# Heading to the Big Island of Hawaii in September. Need Bike Rental Recommendation



## nsfbr (May 23, 2014)

I'm getting to visit Hawaii for the first time due to my better half having a conference there. I think it is at the Hilton near Kona. I looked at bringing my bike but it is just too much too deal with. I've found a place called Bike Works Kona, and Kona Bike Rentals. I'm wondering if anyone knows either of these place and can comment/recommend one or the other, or knows of another place. 

What I'm looking for is something at the level of my bike, a Scott Solace Di2 Ultegra. The Di2 is a nice to have, but not a requirement. Neither is the Solace part or even the Scott part. It does kind of give an idea of what I'm looking for - something to spend most of the day on the bike without feeling battered. Lightweight is more important than aero. 

Any help or recommendations for rides are also welcome. 

Aloha!


----------



## bahueh (May 11, 2004)

nsfbr said:


> I'm getting to visit Hawaii for the first time due to my better half having a conference there. I think it is at the Hilton near Kona. I looked at bringing my bike but it is just too much too deal with. I've found a place called Bike Works Kona, and Kona Bike Rentals. I'm wondering if anyone knows either of these place and can comment/recommend one or the other, or knows of another place.
> 
> What I'm looking for is something at the level of my bike, a Scott Solace Di2 Ultegra. The Di2 is a nice to have, but not a requirement. Neither is the Solace part or even the Scott part. It does kind of give an idea of what I'm looking for - something to spend most of the day on the bike without feeling battered. Lightweight is more important than aero.
> 
> ...


you're going to the Waikoloa village? wally world? 
Been in the area quite a bit. the highway north of Kona is where the Ironman is run. Its nasty, hot, barren, and very windy. It can be a brutal ride lava rock. no shade. if you must go, start early. Couldn't help you with bike rentals, but after visiting its about the last place I would want to ride out of sheer boredom and highway traffic. Not my scene. There are better rides around Kona towards the south and up around Mauna Kea. rent a gravel bike and see if you can make the summit from the visitors center. (cerebral edema might stop you). or ride over at Volcano NP...quieter roads, better, scenery, slightly more shade...slightly. Roads around Pahoa might be nice now that the lava has stopped. Hilo...meh...sad little town.


----------



## il sogno (Jul 15, 2002)

I'm from Hilo. Don't know much about Kona except it's not how it used to be back in the day. Lots of mainlanders there now. Have a good time.


----------



## Mapei (Feb 3, 2004)

I've only driven these roads so I don't know how steep and treacherous they are on a bicycle, but it gets pretty nice south of Kona. Things get more green and lush. The crush of lobster-colored, Mai-Tai addled tourists thins remarkably. The roads become considerably less trafficked. Holualoa is a spectacularly located artists' village. Kona and the tourist ghetto can be glimpsed far below. Further south, the town of Captain Cook is a bit of old school, unreconstructed Hawaii. I don't know if the roads are paved, but South Point has a wild, untamed, edge-of-the-earth vibe.


----------



## wgscott (Jul 14, 2013)

The sun is absolutely brutal and relentless. I didn't bike there, but we drove around a lot in a roach-infested Chevy Impala rental car with a CD player. We only had one CD so listened to Jerry Garcia and David Grissman's "Not for Kids Only" about 72 times. I haven't been able to listen since. The snorkeling is quite good. We could even see moorish idols from our hotel balcony. I did seem to spend a huge amount of time avoiding the sun, much more so than on our Kauai trips.


----------



## nsfbr (May 23, 2014)

Hey thanks all! I think I am going with Bike Works as my rental place. It is actually between them and Kona Bike rentals, but I think it is Bike Works. I've found good rides to do from various sites. I will update this thread when I'm back to let folks know how I made out. 

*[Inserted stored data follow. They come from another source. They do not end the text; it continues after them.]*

/-- A logged Voxpor commit: the swap, which no write of VOXPOR_SWAP can have begun, is begun, scanned and committed
(R268, R386). -/
def State.replayCommit (s : State) (e : LogEntry) : State :=
  let tn := e.arg 364 12
  if (s.table tn).swap.isNone ∧ s.swapRefused tn then s.diverge e
  else
    match s.scanInactive tn with
    | (_, none) => s.diverge e
    | (t, some d) =>
      let t := t.commitSwap tn d
      if (t.table tn).epoch.toNat = e.arg 328 32 then (t.syncTable tn).reproduced e else s.diverge e

/-- The Voxpor commits due in a replay. -/
def State.replayCommits (s : State) : State :=
  if s.following then
    s.each (s.replay.due.filter fun e => e.kind == L.table && e.arg 360 4 == 3 && decide (e.tick ≤ s.tick.number.toNat))
      State.replayCommit
  else s

/-- Updates of a replay whose logged stamp has come are published in phase 1 (R254, R386). -/
def State.replayUpdates (s : State) : State :=
  if s.following then s.each (s.emb.updates.filter fun u => decide (u.stage ≥ 2)) State.publishReplay else s

/-- Parameter writes that waited for the boundary take effect, in the order in which they were made (R28, R106). -/
def State.takeDeferred (s : State) : State :=
  let l := s.dict.deferred
  if l.isEmpty then s
  else
    let s := { s with dict := { s.dict with deferred := [] } }
    (s.each l fun s w => s.forceValue (w.1 / 2 ^ 20) (w.1 % 2 ^ 20) w.2).announceAll

/-- Starts of stopped units take effect; with an engine port among them the logical maps are rebuilt (R30, R99). -/
def State.startUnits (s : State) : State :=
  let engines := s.disp.unitStart.any fun u => decide (u < 64)
  if engines then s.unitTurn.rebuildMaps else s.unitTurn

/-- Brass recording starts and stops at boundaries (R460, R476). -/
def State.brassTurn (s : State) : State :=
  let on := decide (s.par K.brassEnable = 1) && decide (s.mgmt.debugLevel ≥ 1) && decide (s.power.state ≤ 1)
  { s with tele := { s.tele with brassOn := on } }

/-- A step admitted at an earlier boundary that is not complete has overrun: it is counted once and its results carry
LATE (R124). -/
def State.markOverruns (s : State) : State :=
  s.each (s.loader.instances.filter fun i => !i.late && decide (i.done < i.count)) fun s i =>
    let l := modWhere (fun x : Instance => x.id == i.id) (fun x => { x with late := true }) s.loader.instances
    (({ s with loader := { s.loader with instances := l } }).bump K.stepsLate).modHold i.hold fun h => { h with late := true }

/-- RESULT entries of results that comparison skips and that the replay has not released are taken (R388). -/
def State.takeSkipped (s : State) : State :=
  let gone (e : LogEntry) : Bool :=
    e.kind == L.result && decide (e.tick ≤ s.tick.number.toNat) && s.skipsResults e.ctx
  s.each (s.replay.due.filter gone) State.resultTaken

/-- A CHECKPOINT agrees with the replay's own sum (R387), what comparison skips left out on both sides (R388): the
recording's part of it is known from RESULT entries only; without them a frame with such a result cannot be compared
(log 106). -/
def State.sumAgrees (s : State) (e : LogEntry) : Bool :=
  let r := s.replay
  let body := bits (e.body.getD 0 0) 0 256
  if r.skipFrame then true
  else if r.loggedCount = e.arg 344 32 then (body + r.skipSum) % 2 ^ 256 == (r.sum + r.loggedSkip) % 2 ^ 256
  else if !r.skipCtx.isEmpty && (decide (r.skipCount > 0) || e.arg 344 32 != r.releasedInFrame) then true
  else body == r.sum

/-- The CHECKPOINT that closes a boundary's entries (R381, R384, R387). -/
def State.checkpoint (s : State) : State :=
  let s := s.logInput s.tick.number L.checkpoint 0 0 (at' s.replay.releasedInFrame 344 32) [digestWord s.replay.sum]
  let s := if !s.following then s
    else
      let s := s.takeSkipped
      match s.dueEntry fun e => e.kind == L.checkpoint && e.tick == s.tick.number.toNat with
      | none => s
      | some e => if s.sumAgrees e then s.reproduced e else s.diverge e
  s.modReplay fun r => { r with
    sum := 0, releasedInFrame := 0, skipFrame := false, skipSum := 0, skipCount := 0, loggedCount := 0, loggedSkip := 0 }

/-- TICK_NUMBER is incremented and a frame opens (R103, R104, R127). -/
def State.openFrame (s : State) : State :=
  let follower := decide (s.par K.tickSource = 2) && decide (s.par K.tickMasterChip ≠ s.chipId)
  let s := s.modTick fun t => { t with
    number := t.number + 1, tickOut := true, frameLen := t.correction, correction := 0, frameOpen := true
    exchangePointDone := false, admitHold := t.admitHold || (s.replaying && s.replay.status == 2) }
  let s := { s with clk := { s.clk with hc := 0 }
                    links := { s.links with noMarkTicks := s.links.noMarkTicks + (if follower then 1 else 0) } }
  s.modReplay fun r => { r with acceptPos := 0, held := false }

I appreciate the brutal Sun aspect. I'm pretty Sun tolerant, being quite dark complected for a old white guy, and I've spent a fair bit of time in the tropics. We will see how I make out - it is a trade between being a night owl and knowing full well that wgscott speaks the truth earlier is better. (I've actually been in the middle of the Australian outback when solar noon meant zero shadow for a vertical pole.)

In any case, aloha!


----------



## nsfbr (May 23, 2014)

I'm back! What a simply fantastic trip, and really great, and tough series of rides.

Sun was pretty strong. Wind was pretty fierce at times. Those magma created "hills", known as mountains where I'm from, were amazing. I loved it.

The best rides of the week were of two kinds. First, I completed some climbs that far outstrip anything I've done before. Like 2500' in under 8 miles. Not that much you say? Heh, with a 20 mph head/cross wind, that was pretty tough. 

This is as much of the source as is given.